L’endroit a été aménagé il y a deux ans et déjà il faudrait le changer? «Attention, prévient Chiara. Je ne vais pas abattre un immeuble! Je suis artiste, pas architecte. Nous avons aussi un budget précis à respecter.» Mais pas d’idées arrêtées.
Il pourrait tout aussi bien s’agir de peinture murale que d’une installation ou une œuvre plus conceptuelle encore. «J’ai trois projets en tête, mais je n’en dirais rien, sourit Chiara. Je veux être à l’écoute.»
Intégrer les habitants est une chose. Conserver sa liberté d’artiste une autre. «Un artiste doit-il être tenu par le goût du public?», demande-t-on. La frontière entre art et aménagement urbain est par ailleurs assez mince. On chambre gentiment Chiara : «Il va falloir que vous expliquiez aux gens que vous ne bossez pas chez IKEA!» – «L’artiste compose toujours avec différents paramètres, nous répond-elle du tac au tac. La rue est un paramètre, la toile est un paramètre, ta technique artistique encore un autre… Là, je ne vais pas chercher à faire que des heureux. Je ne vais pas dire « qui veut que je dessine un chien ? ». Il y a toujours une appréciation de l’art. Ce qui change, c’est de considérer le lieu ET les gens.» La démarche est tout à fait louable, quand on voit comment Esch est «maquillé» sans le consentement des habitants.
Les projets qui vont naître dans le cadre du «KuFa’s Urban Art 2020» seront éphémères. Celui de la place des Argentins aussi. Peut-être que le terrain de pétanque ne sera plus un terrain de pétanque. «Qui sait?…», glisse Chiara énigmatique.
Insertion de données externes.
theorem issueCall_withCarrier (x : Bool) (s : State) :
    issueCall (s.withCarrier x) = outWithCarrier x (issueCall s) := by
  have hcall : phyCall (s.withCarrier x) = phyCall s := rfl
  simp only [issueCall, hcall]
  split <;> rfl

theorem failAttempt_withCarrier (c : Cause) (x : Bool) (s : State) :
    failAttempt c (s.withCarrier x) = outWithCarrier x (failAttempt c s) :=
  issueCall_withCarrier x { s with lastCause := c, st := .retry }

theorem returnFromError_withCarrier (x : Bool) (s : State) :
    returnFromError (s.withCarrier x) = outWithCarrier x (returnFromError s) := by
  by_cases h : (s.retryCnt + 1).toNat ≤ s.cfg.val.maxRetries
  · rw [returnFromError_again h]
    exact returnFromError_again h
  · rw [returnFromError_end h]
    exact returnFromError_end h

/-! ### The instructions -/

theorem requestInIdle_withCarrier (c : Byte) (b : ReqBundle) (x : Bool) (s : State) :
    requestInIdle c b (s.withCarrier x) = outWithCarrier x (requestInIdle c b s) := by
  unfold requestInIdle
  split
  · exact issueCall_withCarrier x (acceptRequest c _ s)
  · rfl

theorem execReq_withCarrier (c : Byte) (b : ReqBundle) (x : Bool) (s : State) :
    execReq c b (s.withCarrier x) = outWithCarrier x (execReq c b s) :=
  inLegalState_withCarrier (ite_withCarrier rfl (requestInIdle_withCarrier c b x s))

theorem execWrOk_withCarrier (ign : Byte) (x : Bool) (s : State) :
    execWrOk ign (s.withCarrier x) = outWithCarrier x (execWrOk ign s) :=
  onAnswer_withCarrier (ite_withCarrier
    (issueCall_withCarrier x { s with txIdx := s.txIdx + 1, rxCnt := 0, rxExp := 0, st := .awaitRsp })
    (issueCall_withCarrier x { s with txIdx := s.txIdx + 1 }))

theorem completeResponse_withCarrier (bytes : List Byte) (x : Bool) (s : State) :
    completeResponse bytes (s.withCarrier x) = outWithCarrier x (completeResponse bytes s) := by
  unfold completeResponse
  split
  · exact issueCall_withCarrier x { s with res := some (.success _ _ s.retryCnt s.lastCause), st := .resolved }
  · exact failAttempt_withCarrier _ x s

theorem receiveByte_withCarrier (b : Byte) (x : Bool) (s : State) :
    receiveByte b (s.withCarrier x) = outWithCarrier x (receiveByte b s) := by
  simp only [receiveByte, State.withCarrier]
  split
  · rfl
  · next mem _ =>
    refine ite_withCarrier ?_ (issueCall_withCarrier x (countByte b mem s))
    simp only [countByte_rxb, countByte_rxCnt]
    split
    · rfl
    · exact completeResponse_withCarrier _ x (countByte b mem s)

theorem abandon_withCarrier (x : Bool) (s : State) : abandon (s.withCarrier x) = outWithCarrier x (abandon s) := by
  simp only [abandon, State.withCarrier]
  split <;> rfl

theorem execResetReq_withCarrier (ign : Byte) (x : Bool) (s : State) :
    execResetReq ign (s.withCarrier x) = outWithCarrier x (execResetReq ign s) :=
  inLegalState_withCarrier (ite_withCarrier (abandon_withCarrier x s) rfl)

theorem execXorFold_withCarrier (bs : List Byte) (x : Bool) (s : State) :
    execXorFold bs (s.withCarrier x) = outWithCarrier x (execXorFold bs s) :=
  ite_withCarrier (answerFn_withCarrier _ x s) rfl

theorem execEncode_withCarrier (a : Address) (c l : Byte) (d : List Byte) (x : Bool) (s : State) :
    execEncode a c l d (s.withCarrier x) = outWithCarrier x (execEncode a c l d s) := by
  unfold execEncode
  split <;> exact answerFn_withCarrier _ x s

theorem execDecode_withCarrier (bs : List Byte) (x : Bool) (s : State) :
    execDecode bs (s.withCarrier x) = outWithCarrier x (execDecode bs s) := by
  refine ite_withCarrier ?_ rfl
  split <;> exact answerFn_withCarrier _ x s

theorem execDiagMap_withCarrier (d : List Byte) (x : Bool) (s : State) :
    execDiagMap d (s.withCarrier x) = outWithCarrier x (execDiagMap d s) :=
  ite_withCarrier (answerFn_withCarrier _ x s) rfl

theorem execRetryStep_withCarrier (x : Bool) (s : State) :
    execRetryStep (s.withCarrier x) = outWithCarrier x (execRetryStep s) :=
  inLegalState_withCarrier (ite_withCarrier (returnFromError_withCarrier x s) rfl)

theorem reportResult_withCarrier (x : Bool) (s : State) :
    reportResult (s.withCarrier x) = outWithCarrier x (reportResult s) := by
  simp only [reportResult, State.withCarrier]
  split <;> rfl

theorem execResolveStep_withCarrier (x : Bool) (s : State) :
    execResolveStep (s.withCarrier x) = outWithCarrier x (execResolveStep s) :=
  inLegalState_withCarrier (ite_withCarrier (reportResult_withCarrier x s) rfl)

theorem exec_withCarrier (i : Instr) (x : Bool) (s : State) :
    exec i (s.withCarrier x) = outWithCarrier x (exec i s) := by
  cases i with
  | req c b => exact execReq_withCarrier c b x s
  | txenOk _ => exact onAnswer_withCarrier (issueCall_withCarrier x { s with txIdx := 0, st := .tx })
  | txenErr _ | wrErr _ | rxTimeout _ | rxErr _ => exact onAnswer_withCarrier (failAttempt_withCarrier _ x s)
  | wrOk ign => exact execWrOk_withCarrier ign x s
  | rxByte b => exact onAnswer_withCarrier (receiveByte_withCarrier b x s)
  | resetReq ign => exact execResetReq_withCarrier ign x s
  | bfTest _ _ | bfSet _ _ => exact answerFn_withCarrier _ x s
  | xorFold bs => exact execXorFold_withCarrier bs x s
  | encodeFn a c l d => exact execEncode_withCarrier a c l d x s
  | decodeFn bs => exact execDecode_withCarrier bs x s
  | diagMap d => exact execDiagMap_withCarrier d x s
  | retryStep => exact execRetryStep_withCarrier x s
  | resolveStep => exact execResolveStep_withCarrier x s
  | delimStxUnique | cmd48Frame _ _ _ _ => exact deliverWire_withCarrier _ x s

/-! ### The step -/

theorem rejected_withCarrier (e : Reject) (x : Bool) (s : State) :
    rejected e (s.withCarrier x) = outWithCarrier x (rejected e s) := by
  cases e <;> exact inLegalState_withCarrier rfl

theorem runRaw_withCarrier (w : Raw) (x : Bool) (s : State) :
    runRaw w (s.withCarrier x) = outWithCarrier x (runRaw w s) := by
  unfold runRaw
  split
  · exact exec_withCarrier _ x s
  · exact rejected_withCarrier _ x s

theorem fetch_withCarrier (x : Bool) (s : State) :
    fetch (s.withCarrier x) = (fetch s).map (Prod.map id (State.withCarrier x)) := by
  simp only [fetch, State.withCarrier]
  split
  · split <;> rfl
  all_goals rfl

theorem step_withCarrier (x : Bool) (s : State) : step (s.withCarrier x) = outWithCarrier x (step s) := by
  rw [step, step, fetch_withCarrier]
  cases fetch s with
  | none => exact inLegalState_withCarrier rfl
  | some p => exact runRaw_withCarrier p.1 x p.2

/-- Settles O43: the step with the line at another level is the same step, and no move writes the line. -/
theorem carrierIsNeverRead : Obligations.CarrierIsNeverRead := by
  intro s x
  have h : step { s with carrier := x } = outWithCarrier x (step s) := step_withCarrier x s
  refine ⟨fun t ht => ⟨step_carrier_eq ht, ?_⟩, fun f hf => ?_, fun r hr => ?_⟩
  · rw [h, ht]
    rfl
  · rw [h, hf]
    rfl
  · rw [h, hr]
    rfl

end Sys2Proof.Machine
end
section
/-! The views of the state: `STATUS` (10_state.md R38), and power-on reset (R44; 70_reset_and_hazards.md R186). -/

namespace Sys2Proof.Machine

theorem Cause.code_lt (c : Cause) : c.code.toNat < 5 := by
  cases c <;> decide

/-- With nothing scheduled, a block in `IDLE` waits. -/
theorem step_idle_of_unscheduled {s : State} (hst : s.st = .idle) (hin : s.inbox = []) : step s = .next s := by
  have hf : fetch s = none := by simp [fetch, hin, hst]
  rw [step, hf]
  exact inLegalState_of_legal (by simp [hst, MacState.unused]) _

theorem statusWord_resetOf (p : Config.Params) : statusWord (State.resetOf p) = 0#32 := by
  simp [statusWord, State.resetOf, bit, busy, MacState.code, Cause.code]

/-- Settles O56: the fields are those of `State.resetOf`; with nothing scheduled the block in `IDLE` waits. -/
theorem powerOnReset : Obligations.PowerOnReset :=
  ⟨rfl, fun _ => ⟨rfl, rfl, rfl, rfl, rfl, rfl, rfl, rfl, read_nil, read_nil, rfl, rfl, phyCall_none rfl,
    statusWord_resetOf _, step_idle_of_unscheduled rfl rfl⟩⟩

theorem getLsbD_bit (b : Bool) (j : Nat) : (bit b).getLsbD j = (decide (j = 0) && b) := by
  cases b <;> cases j <;> simp [bit]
Nous recommandons sincèrement d’aller rencontrer l’artiste ce dimanche. Le moment sera sympathique, puisque Chiara Dahlem est sympathique! Il y aura des croissants aussi, un camion pour s’abriter. Et qui sait, le début d’une belle aventure urbaine et artistique à la clef.
Hubert Gamelon
Les autres rencontres
– Ce samedi, 14 h-16 h au 24 rue de l’Alzette, avec Kit Empire (LU-FR) et Irina Moons (LU). Puis 16 h-18 h, 108 rue de l’Alzette avec Carsí Navarro (LU), Miguel Arraiz (ES) & Moshi Moshi (BE), Julie Conrad (LU).
– Ce dimanche, place des Argentins, 9 h-12 h, rue du Canal, avec Chiara Dahlem (LU), puis 14 h-17 h Parc Galgenberg (entrée rue du Stade) avec Lisa Junius (LU).
– Dimanche 16 février : 9 h-12 h à la Schoul Aérodrome avec David Soner (LU) et Carla Marques (LU). Puis 14 h- 17 h, parking à l’angle rue d’Audun et boulevard Kennedy, avec Steve Gerges (LU).